Andrew Brown points us to Simon Blackburn’s review in The New Republic of a new biography of R G Collingwood, quoting along the way this admiration.
“Although art as magic is not art proper, Collingwood accords it the greatest respect. He dismisses more brutally and contemptuously even than Wittgenstein the patronizing view, held by Frazer, Lévy-Bruhl, and other anthropologists of his time, that religion and magic simply amount to bad science, so that the “savage mind” is one lacking the most elementary knowledge of cause and effect. He also dismisses the ludicrous Freudian view that magic is a kind of neurosis in which the patient supposes that by wishing for a thing he can bring it about. Instead, Collingwood insists, surely correctly, that the end of magic is the raising and channeling of emotion: ‘magical activity is a kind of dynamo supplying the mechanism of practical life with the current that drives it.’ Its true purpose is not, say, to avert natural catastrophes, but to ‘produce in men an emotional state of willingness to bear them with fortitude and hope.’

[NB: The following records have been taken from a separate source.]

-- ==== Sys2Proof/Laws/KeepsTrack.lean ====
section
/-! SUPPORT. Every operation of Machine/Track.lean keeps every stable property. -/

set_option linter.unusedTactic false
set_option linter.unreachableTactic false

namespace Sys2Proof.Machine

theorem State.setMoment_keeps {P : State → Prop} (hP : Stable P) (s : State) (m : Moment) (hk : P s) : P (State.setMoment s m) := by
  unfold State.setMoment
  repeat' first | with_reducible assumption | with_reducible apply State.setFtu_keeps hP | split | dsimp only | intro _

theorem State.innovations_keeps {P : State → Prop} (hP : Stable P) (s : State) (n : Nat) (hk : P s) : P (State.innovations s n) := by
  unfold State.innovations
  repeat' first | with_reducible assumption | with_reducible apply keeps_each | with_reducible apply State.took_keeps hP | with_reducible apply State.setSlot_keeps hP | split | dsimp only | intro _

theorem State.carryClones_keeps {P : State → Prop} (hP : Stable P) (s : State) (hk : P s) : P (State.carryClones s) := by
  unfold State.carryClones
  repeat' first | with_reducible assumption | with_reducible apply State.took_keeps hP | with_reducible apply State.setMoment_keeps hP | split | dsimp only | intro _

theorem State.egoStep_keeps {P : State → Prop} (hP : Stable P) (s : State) (n : Nat) (hk : P s) : P (State.egoStep s n) := by
  unfold State.egoStep
  repeat' first | with_reducible assumption | with_reducible apply State.took_keeps hP | with_reducible apply State.setMoment_keeps hP | with_reducible apply State.carryClones_keeps hP | split | dsimp only | intro _

theorem State.cloneUpdate_keeps {P : State → Prop} (hP : Stable P) (s : State) (poison : Bool) (hk : P s) : P (State.cloneUpdate s poison) := by
  unfold State.cloneUpdate
  repeat' first | with_reducible assumption | with_reducible apply State.took_keeps hP | with_reducible apply State.setMoment_keeps hP | with_reducible apply State.carryClones_keeps hP | split | dsimp only | intro _

theorem State.birth_keeps {P : State → Prop} (hP : Stable P) (taken : List Nat) (s : State) (d : Projected) (hk : P s) : P (State.birth taken s d) := by
  unfold State.birth
  repeat' first | with_reducible assumption | with_reducible apply State.inc_keeps hP | with_reducible apply State.setMoment_keeps hP | split | dsimp only | intro _

theorem State.trackStep_keeps {P : State → Prop} (hP : Stable P) (s : State) (n : Nat) (valid own : Bool) (ds : List Projected) (hk : P s) : P (State.trackStep s n valid own ds).1 := by
  unfold State.trackStep
  repeat' first | with_reducible assumption | with_reducible apply keeps_each | with_reducible apply keeps_when | with_reducible apply State.setFlag_keeps hP | with_reducible apply State.add_keeps hP | with_reducible apply State.took_keeps hP | with_reducible apply State.count_keeps hP | with_reducible apply State.setMoment_keeps hP | with_reducible apply State.birth_keeps hP | split | dsimp only | intro _

theorem State.cloneStep_keeps {P : State → Prop} (hP : Stable P) (s : State) (n : Nat) (hk : P s) : P (State.cloneStep s n) := by
  unfold State.cloneStep
  repeat' first | with_reducible assumption | with_reducible apply State.setMoment_keeps hP | split | dsimp only | intro _

theorem State.sendFeatures_keeps {P : State → Prop} (hP : Stable P) (s : State) (hk : P s) : P (State.sendFeatures s) := by
  unfold State.sendFeatures
  repeat' first | with_reducible assumption | with_reducible apply State.setMoment_keeps hP | split | dsimp only | intro _

theorem State.trackConf_keeps {P : State → Prop} (hP : Stable P) (s : State) (d : Nat) (hk : P s) : P (State.trackConf s d) := by
  unfold State.trackConf
  repeat' first | with_reducible assumption | with_reducible apply State.add_keeps hP | with_reducible apply State.setMoment_keeps hP | split | dsimp only | intro _

theorem State.runInstant_keeps {P : State → Prop} (hP : Stable P) (s : State) (x : Instant) (own : Option Nat) (hk : P s) : P (State.runInstant s x own).1 := by
  unfold State.runInstant
  repeat' first | with_reducible assumption | with_reducible apply keeps_when | with_reducible apply State.add_keeps hP | with_reducible apply State.setFtu_keeps hP | with_reducible apply State.countExtrap_keeps hP | with_reducible apply State.monitors_keeps hP | with_reducible apply State.innovations_keeps hP | with_reducible apply State.egoStep_keeps hP | with_reducible apply State.cloneUpdate_keeps hP | with_reducible apply State.trackStep_keeps hP | with_reducible apply State.cloneStep_keeps hP | with_reducible apply State.sendFeatures_keeps hP | with_reducible apply State.trackConf_keeps hP | split | dsimp only | intro _

theorem State.replay_keeps {P : State → Prop} (hP : Stable P) (s : State) (stamp : Nat) (hk : P s) : P (State.replay s stamp) := by
  unfold State.replay
  repeat' first | with_reducible assumption | with_reducible apply keeps_each | with_reducible apply State.add_keeps hP | with_reducible apply State.inc_keeps hP | with_reducible apply State.setFtu_keeps hP | with_reducible apply State.setMoment_keeps hP | with_reducible apply State.runInstant_keeps hP | split | dsimp only | intro _

theorem State.sendRecord_keeps {P : State → Prop} (hP : Stable P) (s : State) (r : Rec) (hk : P s) : P (State.sendRecord s r) := by
  unfold State.sendRecord
  repeat' first | with_reducible assumption | with_reducible apply keeps_each | with_reducible apply State.hand_keeps hP | with_reducible apply State.setMac_keeps hP | split | dsimp only | intro _

theorem State.tracePass_keeps {P : State → Prop} (hP : Stable P) (s : State) (n : Nat) (r : Rec) (hk : P s) : P (State.tracePass s n r) := by
  unfold State.tracePass
  repeat' first | with_reducible assumption | with_reducible apply State.trace_keeps hP | split | dsimp only | intro _

theorem State.stepDecim_keeps {P : State → Prop} (hP : Stable P) (s : State) (n : Nat) (hk : P s) : P (State.stepDecim s n) := by
  unfold State.stepDecim
  repeat' first | with_reducible assumption | with_reducible apply State.setFtu_keeps hP | split | dsimp only | intro _

theorem State.passOver_keeps {P : State → Prop} (hP : Stable P) (s : State) (n : Nat) (hk : P s) : P (State.passOver s n) := by
  unfold State.passOver
  repeat' first | with_reducible assumption | with_reducible apply State.setTns_keeps hP | with_reducible apply State.setFab_keeps hP | with_reducible apply State.setFtu_keeps hP | split | dsimp only | intro _

theorem State.fusionPass_keeps {P : State → Prop} (hP : Stable P) (s : State) (n : Nat) (hk : P s) : P (State.fusionPass s n) := by
  unfold State.fusionPass
  repeat' first | with_reducible assumption | with_reducible apply keeps_foldl | with_reducible apply keeps_when | with_reducible apply State.inc_keeps hP | with_reducible apply State.setFtu_keeps hP | with_reducible apply State.intake_keeps hP | with_reducible apply State.takeVisual_keeps hP | with_reducible apply State.decideMode_keeps hP | with_reducible apply State.runInstant_keeps hP | with_reducible apply State.replay_keeps hP | with_reducible apply State.sendRecord_keeps hP | with_reducible apply State.tracePass_keeps hP | with_reducible apply State.passOver_keeps hP | split | with_reducible apply keeps_foldl_pair | dsimp only | intro _

theorem execFusionPass_keeps {P : State → Prop} (hP : Stable P) {s t : State} (h : execFusionPass s = .next t) (hs : P s) : P t := by
  unfold execFusionPass at h
  obtain rfl := Host.Outcome.next.inj h
  repeat' first | with_reducible assumption | with_reducible apply State.takeVisual_keeps hP | with_reducible apply State.stepDecim_keeps hP | with_reducible apply State.passOver_keeps hP | with_reducible apply State.fusionPass_keeps hP | split | dsimp only | intro _

theorem execResidualReturn_keeps {P : State → Prop} (hP : Stable P) (id : Nat) {s t : State} (h : execResidualReturn id s = .next t) (hs : P s) : P t := by
  unfold execResidualReturn at h
  obtain rfl := Host.Outcome.next.inj h
  repeat' first | with_reducible assumption | with_reducible apply State.setMoment_keeps hP | split | dsimp only | intro _

theorem State.startFtu_keeps {P : State → Prop} (hP : Stable P) (s : State) (n : Nat) (hk : P s) : P (State.startFtu s n) := by
  unfold State.startFtu
  repeat' first | with_reducible assumption | with_reducible apply keeps_each | with_reducible apply State.set_keeps hP | with_reducible apply State.setFlag_keeps hP | with_reducible apply State.setFtu_keeps hP | split | dsimp only | intro _

end Sys2Proof.Machine
end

“This attitude gave Collingwood an uncommon sympathy with religious ritual and practice, and a much more realistic understanding of its ongoing place in human life. He also enables us to see why the majority of people, including those like myself who have no religious attachments, are nevertheless embarrassed at the dogmatic contempt poured on religious practice by our more militant atheists. Every sane person recognizes at some level that dance, music, poetry, and ritual may be just what you need as you prepare to face a battle, or desolation, failure, grief, or death.”
Blackburn isn’t uncritical, though.
If Collingwood is as acute and interesting as I have suggested, how does it happen that he is largely a minority interest? He has his devotees, certainly; but I doubt if he is more than a ghost in the footnotes to syllabi across the Western world. The comparison to Wittgenstein might help. It is difficult to pick up a page of Wittgenstein without being seduced: whether you understand it or not, the sense is overwhelming that something of the highest importance is being addressed with a rare detachment and intelligence. With Collingwood, there is assertion and bravado instead of seduction. Wittgenstein shows that he is a wonderfully and originally reflective thinker; Collingwood cannot help telling you that he is. Wittgenstein is silent about his being capable of other things as well; Collingwood boasts of it. You can read all of Wittgenstein without knowing of his genuine heroism during World War I. One cannot help feeling that had Collingwood done anything like that, it would have cropped up on every other page. All this is off-putting, and Collingwood’s readers have to learn to shake their heads with a smile rather than toss the whole thing into the bin.